* Assignment: All of the data is to be copied word for word.
•••••
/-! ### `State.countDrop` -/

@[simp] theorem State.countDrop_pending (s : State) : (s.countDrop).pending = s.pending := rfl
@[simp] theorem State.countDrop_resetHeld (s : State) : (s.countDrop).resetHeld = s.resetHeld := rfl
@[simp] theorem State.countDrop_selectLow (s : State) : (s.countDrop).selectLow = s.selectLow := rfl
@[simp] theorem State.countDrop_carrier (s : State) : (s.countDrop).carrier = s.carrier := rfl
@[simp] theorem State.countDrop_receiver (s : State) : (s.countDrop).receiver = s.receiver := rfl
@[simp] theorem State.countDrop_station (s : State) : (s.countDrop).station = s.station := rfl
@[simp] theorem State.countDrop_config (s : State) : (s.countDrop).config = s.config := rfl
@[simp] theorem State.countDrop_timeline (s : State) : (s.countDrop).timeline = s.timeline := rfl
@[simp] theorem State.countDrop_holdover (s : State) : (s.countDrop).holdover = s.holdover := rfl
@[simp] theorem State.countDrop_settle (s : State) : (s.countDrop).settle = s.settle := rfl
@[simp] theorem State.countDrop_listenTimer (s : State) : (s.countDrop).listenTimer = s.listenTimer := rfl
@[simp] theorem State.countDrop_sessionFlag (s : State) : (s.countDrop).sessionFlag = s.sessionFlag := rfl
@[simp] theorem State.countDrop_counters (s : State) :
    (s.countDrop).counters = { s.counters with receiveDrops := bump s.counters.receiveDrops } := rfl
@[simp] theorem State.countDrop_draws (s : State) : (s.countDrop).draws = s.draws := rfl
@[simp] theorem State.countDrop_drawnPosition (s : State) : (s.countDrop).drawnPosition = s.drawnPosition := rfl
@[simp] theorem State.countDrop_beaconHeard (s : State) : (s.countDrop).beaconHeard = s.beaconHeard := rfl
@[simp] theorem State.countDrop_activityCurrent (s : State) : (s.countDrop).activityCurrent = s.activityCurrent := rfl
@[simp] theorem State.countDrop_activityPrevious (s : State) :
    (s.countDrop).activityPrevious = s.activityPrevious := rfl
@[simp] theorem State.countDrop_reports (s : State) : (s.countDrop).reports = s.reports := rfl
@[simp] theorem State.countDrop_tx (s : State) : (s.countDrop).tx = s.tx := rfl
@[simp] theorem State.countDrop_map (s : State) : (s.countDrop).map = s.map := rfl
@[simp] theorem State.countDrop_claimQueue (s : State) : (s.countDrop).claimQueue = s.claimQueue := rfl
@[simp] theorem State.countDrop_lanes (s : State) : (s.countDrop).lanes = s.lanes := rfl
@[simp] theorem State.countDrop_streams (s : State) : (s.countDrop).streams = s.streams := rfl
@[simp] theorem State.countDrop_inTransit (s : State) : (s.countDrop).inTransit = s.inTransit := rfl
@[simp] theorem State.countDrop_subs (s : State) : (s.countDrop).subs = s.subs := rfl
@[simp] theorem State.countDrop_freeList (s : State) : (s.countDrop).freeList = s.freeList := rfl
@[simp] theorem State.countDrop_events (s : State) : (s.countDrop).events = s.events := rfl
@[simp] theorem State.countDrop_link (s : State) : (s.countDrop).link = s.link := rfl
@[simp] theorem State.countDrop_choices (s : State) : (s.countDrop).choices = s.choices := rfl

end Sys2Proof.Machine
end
•••••
* Response box:
/-! ### `State.countDrop` -/

@[simp] theorem State.countDrop_pending (s : State) : (s.countDrop).pending = s.pending := rfl
@[simp] theorem State.countDrop_resetHeld (s : State) : (s.countDrop).resetHeld = s.resetHeld := rfl
@[simp] theorem State.countDrop_selectLow (s : State) : (s.countDrop).selectLow = s.selectLow := rfl
@[simp] theorem State.countDrop_carrier (s : State) : (s.countDrop).carrier = s.carrier := rfl
@[simp] theorem State.countDrop_receiver (s : State) : (s.countDrop).receiver = s.receiver := rfl
@[simp] theorem State.countDrop_station (s : State) : (s.countDrop).station = s.station := rfl
@[simp] theorem State.countDrop_config (s : State) : (s.countDrop).config = s.config := rfl
@[simp] theorem State.countDrop_timeline (s : State) : (s.countDrop).timeline = s.timeline := rfl
@[simp] theorem State.countDrop_holdover (s : State) : (s.countDrop).holdover = s.holdover := rfl
@[simp] theorem State.countDrop_settle (s : State) : (s.countDrop).settle = s.settle := rfl
@[simp] theorem State.countDrop_listenTimer (s : State) : (s.countDrop).listenTimer = s.listenTimer := rfl
@[simp] theorem State.countDrop_sessionFlag (s : State) : (s.countDrop).sessionFlag = s.sessionFlag := rfl
@[simp] theorem State.countDrop_counters (s : State) :
    (s.countDrop).counters = { s.counters with receiveDrops := bump s.counters.receiveDrops } := rfl
@[simp] theorem State.countDrop_draws (s : State) : (s.countDrop).draws = s.draws := rfl
@[simp] theorem State.countDrop_drawnPosition (s : State) : (s.countDrop).drawnPosition = s.drawnPosition := rfl
@[simp] theorem State.countDrop_beaconHeard (s : State) : (s.countDrop).beaconHeard = s.beaconHeard := rfl
@[simp] theorem State.countDrop_activityCurrent (s : State) : (s.countDrop).activityCurrent = s.activityCurrent := rfl
@[simp] theorem State.countDrop_activityPrevious (s : State) :
    (s.countDrop).activityPrevious = s.activityPrevious := rfl
@[simp] theorem State.countDrop_reports (s : State) : (s.countDrop).reports = s.reports := rfl
@[simp] theorem State.countDrop_tx (s : State) : (s.countDrop).tx = s.tx := rfl
@[simp] theorem State.countDrop_map (s : State) : (s.countDrop).map = s.map := rfl
@[simp] theorem State.countDrop_claimQueue (s : State) : (s.countDrop).claimQueue = s.claimQueue := rfl
@[simp] theorem State.countDrop_lanes (s : State) : (s.countDrop).lanes = s.lanes := rfl
@[simp] theorem State.countDrop_streams (s : State) : (s.countDrop).streams = s.streams := rfl
@[simp] theorem State.countDrop_inTransit (s : State) : (s.countDrop).inTransit = s.inTransit := rfl
@[simp] theorem State.countDrop_subs (s : State) : (s.countDrop).subs = s.subs := rfl
@[simp] theorem State.countDrop_freeList (s : State) : (s.countDrop).freeList = s.freeList := rfl
@[simp] theorem State.countDrop_events (s : State) : (s.countDrop).events = s.events := rfl
@[simp] theorem State.countDrop_link (s : State) : (s.countDrop).link = s.link := rfl
@[simp] theorem State.countDrop_choices (s : State) : (s.countDrop).choices = s.choices := rfl

end Sys2Proof.Machine
end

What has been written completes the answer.